Ca y’est ! On est maintenant dans la dernière ligne droite, alors que Panda Panda planche sérieusement sur son Top 2009, retour sur une chanson qui aura marqué votre serviteur. Et cette chanson, c’est Neon Indian qui en est responsable, appartenant à ce qui se dessine comme un nouveau courant musical, ce groupe texan fait ce qu’on appelle de l’Hypnagogic Pop ou de la Glo-Fi. Derrière ces noms sans aucun sens, il fallait comprendre que Neon Indian est en fait un groupe d’électro-pop brassant les époques et tout particulièrement celle des années 80 et 70 le tout sur fond d’une production sans le sou. Tout comme ses petits camarades Delorean et Memory Tapes appartenant à la même mouvance, on n’évite pas les titres « limite, limite » musicalement ce qui est ennuyeux quand on a un album d’une dizaine de titres. Pourtant, Alan Palomo, tête pensante des Neon Indian s’en sort mieux que ses deux congénères grâce à deux morceaux. Le premier, Deadbeat Summer qui les a fait connaître auprès de tous et qui sous ses allures de chanson tordue et étrange possède une vraie mélodie tubesque qui sent bon le sable chaud. Le second et en écoute aujourd’hui est un poil plus classique mais il vous donnera sûrement une idée de ce qu’est Neon Indian. Si Should Have Taken Acid With You peut paraître plus anodin que sa sœur, elle possède cette étrange beauté, caché derrière des tonnes d’effets au synthé, la voix si mélancolique nous souffle sa « chanson d’amour » sur une ritournelle qui trottera sans aucun doute dans plus d’une tête.

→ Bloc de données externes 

/-! ### Access (R585 to R589) -/

/-- Access returns to CLOSED; RUN clears with it. -/
def closeAccess (s : State) : State :=
  let p := Pg.security
  if s.get p R.SEC_STATUS_ACCESS = 0 then s
  else ((s.put p R.SEC_STATUS_ACCESS 0).event p E.P007_ACCESS_CLOSED).chaffStop

/-- A successful opening of a kind: 1 by passcode, 2 by key (R589). -/
def openAccess (s : State) (a : Agent) (kind : Nat) : State :=
  let p := Pg.security
  let old := s.get p R.SEC_STATUS_ACCESS
  let new := Nat.max old kind
  let t := ((s.put p R.SEC_STATUS_ACCESS new).modSec fun x => { x with openUntil := s.ns + Nat.max 10 (s.get p R.SEC_CFG % 65536) * 1000000000, passUntil := 0 }).putKept p
    ⟨R.PASS_FAILS.off, 0, 4⟩ 0
  let t := (((t.clrF p R.OPEN_CTRL_BUSY).setF p R.OPEN_CTRL_DONE).clrF p R.OPEN_CTRL_FAIL).put p R.OPEN_CTRL_REASON 0
  (t.when (decide (old < new)) fun t => t.event p E.P007_ACCESS_OPENED).raise p K.ACCESS_OPENED (new + a.toNat * 2 ^ 16)

/-- An opening, or a command of it, fails. -/
def openFailed (s : State) (reason : Nat) : State :=
  let p := Pg.security
  let t := (((s.clrF p R.OPEN_CTRL_BUSY).clrF p R.OPEN_CTRL_DONE).setF p R.OPEN_CTRL_FAIL).put p R.OPEN_CTRL_REASON reason
  (t.event p E.P007_OPEN_FAILED).raise p K.OPEN_FAILED reason

/-- A nonce from the random source, into a window. -/
def newNonce (s : State) (p off : Nat) : State :=
  (s.wrWindow p off ((List.range 32).map (Config.freeByte s.fresh))).draw

/-- A response block answers a nonce (R586): its slot is programmed and not revoked, the bytes from 97 on are 0, and the
signature holds over PURPOSE, the nonce and the UID. -/
def responseHolds (s : State) (purpose : Nat) (nonce block : List Byte) : Bool :=
  let sel := 0x20 + (block.getD 96 0).toNat % 4
  s.otpGood sel && (block.drop 97).all (· == 0) && decide ((block.getD 96 0).toNat < 4)
    && sigHolds ((s.otpRec sel).getD []) ([BitVec.ofNat 8 purpose] ++ nonce ++ s.uidBytes) block

/-- OPEN_CTRL.NONCE_NEW (R587). -/
def openNonce (s : State) (a : Agent) : State :=
  let p := Pg.security
  if s.sec.badRandom then (s.openFailed 5).raise p K.TRNG_FAIL 0
  else
    let t := (s.newNonce p 0x800).modSec fun x => { x with opening := { valid := true, by_ := a } }
    ((t.clrF p R.OPEN_CTRL_DONE).clrF p R.OPEN_CTRL_FAIL).put p R.OPEN_CTRL_REASON 0

/-- OPEN_CTRL.GO_KEY (R587): the nonce serves one GO, of the agent that asked for it. DEDUCED, log entry 73. -/
def goKey (s : State) (a : Agent) : State :=
  let o := s.sec.opening
  let t := s.modSec fun x => { x with opening := {} }
  if !ownerSels.any s.otpGood then t.openFailed 6
  else if !o.valid ∨ o.by_ ≠ a then t.openFailed 2
  else if s.responseHolds 2 (s.rdWindow Pg.security 0x800 8) s.sec.sigOpen then t.openAccess a 2
  else t.openFailed 1

/-- OPEN_CTRL.GO_PASS (R588). DEDUCED, log entry 73. -/
def goPass (s : State) (a : Agent) : State :=
  let p := Pg.security
  let f := s.get p R.PASS_FAILS % 16
  let len := s.get p R.PASS_LEN % 64
  let t := s.modSec fun x => { x with pass := List.replicate 32 0 }
  match s.passInUse with
  | none => t.openFailed 4
  | some sel =>
    if s.on Pg.bringUp R.BRINGUP_STATUS_STRAP_NORESTORE || decide (8 ≤ f) || decide (s.ns < s.sec.passUntil) then t.openFailed 4
    else if 8 ≤ len ∧ len ≤ 32 ∧ s.otpRec sel = some (sha384 (s.uidBytes ++ bytesAt s.sec.pass 0 len)) then t.openAccess a 1
    else
      let t := (t.putKept p ⟨R.PASS_FAILS.off, 0, 4⟩ (f + 1)).modSec fun x => { x with passUntil := s.ns + 2 ^ f * 1000000000 }
      (t.openFailed 3).when (f + 1 == 8) fun t => t.raise p K.PASSCODE_DISABLED 0

/-- ATTEST_CTRL.GO (R584, R587). -/
def attestGo (s : State) : State :=
  let p := Pg.security
  if s.sec.badRandom then (s.openFailed 5).raise p K.TRNG_FAIL 0
  else if s.on p R.ATTEST_CTRL_BUSY then s
  else (((s.setF p R.ATTEST_CTRL_GO).setF p R.ATTEST_CTRL_BUSY).clrF p R.ATTEST_CTRL_DONE).modSec fun x => { x with attesting := true }

/-- The manifest of the slot booted; 0 where none is. -/
def bootedId (s : State) : Nat :=
  match s.seed.booted with
  | some n => (s.seed.slots.getD n {}).ident
  | none => 0

/-- The attestation signature appears (R584). DEDUCED, log entry 73. -/
def attestDone (s : State) : State :=
  let p := Pg.security
  if !s.sec.attesting then s
  else
    let msg := s.sec.nonce ++ s.uidBytes ++ leBytes 4 s.svnFloor ++ leBytes 4 s.bootedId ++ leBytes 8 s.activeDigest
    let sig := ecdsaSign Config.deviceKey (Config.signNonce s.fresh) msg
    let t := (s.draw.wrWindow p 0xB40 (beBytes 48 sig.1 ++ beBytes 48 sig.2 ++ List.replicate 32 0)).modSec fun x =>
      { x with attesting := false }
    (((t.clrF p R.ATTEST_CTRL_GO).clrF p R.ATTEST_CTRL_BUSY).setF p R.ATTEST_CTRL_DONE).event p E.P007_ATTEST_DONE

/-- Four bytes of a write-only window take a word. -/
def putBytes (bs : List Byte) (i : Nat) (v : Word) : List Byte := overlay bs i (leBytes 4 v.toNat)

/-- The effect of a write to page 0x007. DEDUCED, log entry 73. -/
def wrSecurity (a : Agent) (s : State) (off : Nat) (v : Word) : State :=
  let p := Pg.security
  let x := v.toNat
  if off = R.OPEN_CTRL.off then
    let t := s.when (bitOf x 0) fun t => t.openNonce a
    let t := t.when (bitOf x 1) fun t => t.goKey a
    let t := t.when (bitOf x 2) fun t => t.goPass a
    t.when (bitOf x 3) closeAccess
  else if off = R.SEC_LOCK.off then
    let t := s.when (bitOf x 2 && s.unlocked) fun t => t.putKept p R.SEC_LOCK_OWNER_LOCK 0
    t.when (bitOf x 1) fun t => t.putKept p R.SEC_LOCK_OWNER_LOCK 1
  else if off = R.OTP_CMD.off then s.otpCmd x
  else if off = R.ATTEST_CTRL.off then s.when (bitOf x 0) attestGo
  else if 0x840 ≤ off ∧ off < 0x8C0 then s.modSec fun c => { c with sigOpen := putBytes c.sigOpen (off - 0x840) v }
  else if 0x900 ≤ off ∧ off < 0x920 then s.modSec fun c => { c with pass := putBytes c.pass (off - 0x900) v }
  else if 0xA00 ≤ off ∧ off < 0xA60 then s.modSec fun c => { c with data := putBytes c.data (off - 0xA00) v }
  else if 0xB00 ≤ off ∧ off < 0xB20 then s.modSec fun c => { c with nonce := putBytes c.nonce (off - 0xB00) v }
  else s.storeWrite p off v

Extrait de l'album : Psychic Chasms sortie le : 13 octobre 2009 Label : Lefse En écoute dans le lecteur à droite Myspace Une chronique du Marsupilami et de Krisdans le mur du son.
Histoire d’en rajouter, une couche, Animal Collective revient avec un Ep rassemblant cinq chansons inédites issues de la même session studio que Merriweather Post Pavilion. Résultat ? Si on n’arrive pas au niveau de ce dernier, Animal Collective avaient gardé quelques pépites sous le manteau comme Graze et son final ressemblant à de la musique Péruvienne Tropicale ! Mais le clou de ce Fall Be Kind est sans aucun doute What Would I Want? Sky. Une pépite dont eux seul en ont le secret et où Avey Tare laisse tomber les effets pour chanter d’une voix nue, encore une fois, c’est une grande chanson pop qui n’avait peut être pas sa place sur l’aquatique Merriweather Post Pavilion mais dans leur panthéon personnel sans aucun doute. Si on n’a pas leur meilleur EP à cause de quelques longueurs (Prospect Hummer est définitivement grandiose) on tient là une belle conclusion pour cette année 2009 qui avait commencé sur les chapeaux de roues grâce à eux.
Extrait de l'EP : Fall Be Kind sortie le : 23 novembre 2009 Label : Domino En écoute dans le lecteur à droite Myspace
Découverte et grande surprise avec La superbe de Benjamin Biolay.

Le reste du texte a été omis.